Can a Body Get Back in Shape At 50 Years Old?

Perhaps you were once a competitive runner, a heavy lifter, a football quarterback or a dancing queen. But as the demands of work, kids and life crept in during your 30s and 40s, fitness fell by the wayside. Colin Milner, founder of the International Council of Active Aging, told Experience Life that just one in four people over the age of 50 exercises. This takes a toll on health, weight and independence.

A mature couple work out together. (Image: amanaimagesRF/amana images/Getty Images)

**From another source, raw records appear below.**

/-- Write a plane of the current block; a word that cannot be written in part loses the picture (R300). -/
def State.putCurrent (m : Nat) (d : DecCtx) (bx ypos : Nat) (luma : Bool) (bytes : List Byte) (r : DecRun) (s : State) : DecRun × State :=
  State.wroteCurrent m r (s.putBlock d r.info r.slot bx ypos luma bytes)

/-- A concealed block takes the co-located samples of the last correctly decoded picture, or mid-grey (R298). -/
def State.concealBlock (m : Nat) (d : DecCtx) (b : Nat × Nat) (r : DecRun) (s : State) : DecRun × State :=
  if !r.inPicture b.1 b.2 then (r, s)
  else
    let plane := fun (luma : Bool) (r : DecRun) (s : State) =>
      let x := s.substituteBlock d r.info b.1 b.2 luma
      State.putCurrent m d b.1 b.2 luma x.2.1 { r with mem := keepFirst r.mem x.1 } x.2.2
    let (r, s) := plane true r s
    let (r, s) := plane false r s
    State.markBlock m d r.slot b.1 b.2 { r with done := setInsert (blockKey b.1 b.2) r.done, concealed := true } s

/-- Samples of bytes as they stand in a plane. -/
def samplesOf (tenBit : Bool) (b : List Byte) : List Nat :=
  if tenBit then (List.range (b.length / 2)).map (fun i => leAt b (2 * i) 2 / 64) else b.map (fun x => x.toNat)

/-- The samples of one plane of a decoded block: those of the stream, and where its prediction reads missing references, what the substitute's
samples at the blocks read make of them (R299). -/
def State.blockSamples (d : DecCtx) (r : DecRun) (b : DecodedBlock) (luma : Bool) (s : State) : Option Nat × List Nat × State :=
  let coded := if luma then b.luma else picChroma r.info b.chroma
  let absent := b.inter.filter (fun q => r.missing.contains q.1)
  if absent.isEmpty then (none, coded, s)
  else
    let subs := absent.foldl (fun (acc : Option Nat × List Nat × State) q =>
      let x := acc.2.2.substituteBlock d r.info q.2.1 q.2.2 luma
      (keepFirst acc.1 x.1, acc.2.1 ++ samplesOf r.info.tenBit x.2.1, x.2.2)) (none, [], s)
    (subs.1, (List.range (16 * (if luma then 16 else chromaRows r.info))).map (Config.substituted d.codec coded subs.2.1), subs.2.2)

/-- A decoded block is written, and marked where its prediction used marked samples (R298, R299). -/
def State.decodeBlockAt (m : Nat) (d : DecCtx) (b : DecodedBlock) (r : DecRun) (s : State) : DecRun × State :=
  if !r.inPicture b.bx b.ypos then (r, s)
  else
    let look := b.inter.foldl (fun (acc : Bool × DecRun × State) q =>
      let x := State.readsMarked m d acc.2.1 q acc.2.2
      (acc.1 || x.1, x.2)) (false, r, s)
    let near := b.intra.foldl (fun (acc : Bool × DecRun × State) n =>
      let x := State.neighbourMarked m d acc.2.1 n acc.2.2
      (acc.1 || x.1, x.2)) look
    let plane := fun (luma : Bool) (x : DecRun × State) =>
      let w := x.2.blockSamples d x.1 b luma
      State.putCurrent m d b.bx b.ypos luma (sampleList x.1.info.tenBit w.2.1) { x.1 with mem := keepFirst x.1.mem w.1 } w.2.2
    let x := plane false (plane true near.2)
    let r := { x.1 with done := setInsert (blockKey b.bx b.ypos) x.1.done }
    if near.1 then State.markBlock m d r.slot b.bx b.ypos r x.2 else (r, x.2)

/-- LAG of R296. -/
def decodeLag (codec : Nat) : Nat := match codec with | 4 => 0 | 3 => 16 | _ => 8

/-- Every block of the 16-row bands down to a row has been decoded or concealed. -/
def DecRun.covered (r : DecRun) (rows : Nat) : Bool :=
  (List.range (ceilDiv (min rows r.info.height) 16)).all (fun y =>
    (List.range (ceilDiv r.info.width 16)).all (fun x => r.done.contains (blockKey x y)))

However, your body is resilient and will adapt to the challenges you put on it. It's never too late to regain what you've lost. You may not run at the same pace or lift the same size weights you did as when you were 20, but you can get your body back into impressive shape at 50. Use this time, when your kids are more independent and you're more secure in your career, to spend some time working on you.

Barriers to 50-Year-Olds Getting Back in Shape

If you don't exercise, you're guaranteed to lose muscle mass, become more inflexible as muscles and connective tissues tighten, and experience an increased risk of osteoporosis or osteopenia. Men start to experience lower levels of testosterone while women are usually in some stage of menopause. These hormonal changes affect how quickly muscle grows and where fat accumulates. It takes longer to build muscle at age 50, but that doesn't mean it can't be done. Women may notice that fat accumulates more in the midsection, but you can mitigate that gain with dedicated exercise and smart dietary choices.

Although these complications loom large, your body isn't as much of a barrier to returning to fitness as your mind. Getting yourself back into shape requires some humility as you remember where you were and realize how far you let yourself go. If you've lost significant stamina and strength, you'll have to start slowly and moderately and build back up over time. The good news is that your ego will recover once you see your body start bouncing back.

First Steps to Getting Back in Shape

Before you embark on a new exercise program, consult with your doctor to make sure you don't have any conditions that will complicate your efforts and require specific precautions. Arthritis, menopause and heart disease can provide added challenges, but don't preclude exercise. Certain medications can also affect your exercise tolerance and stamina, too.

Schedule one or more sessions with a fitness professional to give you some direction when you've taken a long hiatus from exercise. Science changes, so the workouts you did in football practice 30 years ago have likely been improved upon, and a trainer can help enlighten you as to more current trends. A fitness professional can also help guide your form and discourage you from pushing too far and causing injury. At 50, your back, knees and other joints may not be as resilient as they once were. You'll also benefit from structured sessions that provide optimal recovery. Your need for recovery also increases at 50. This means you may need more time between workouts and commitment to a healthy amount of sleep.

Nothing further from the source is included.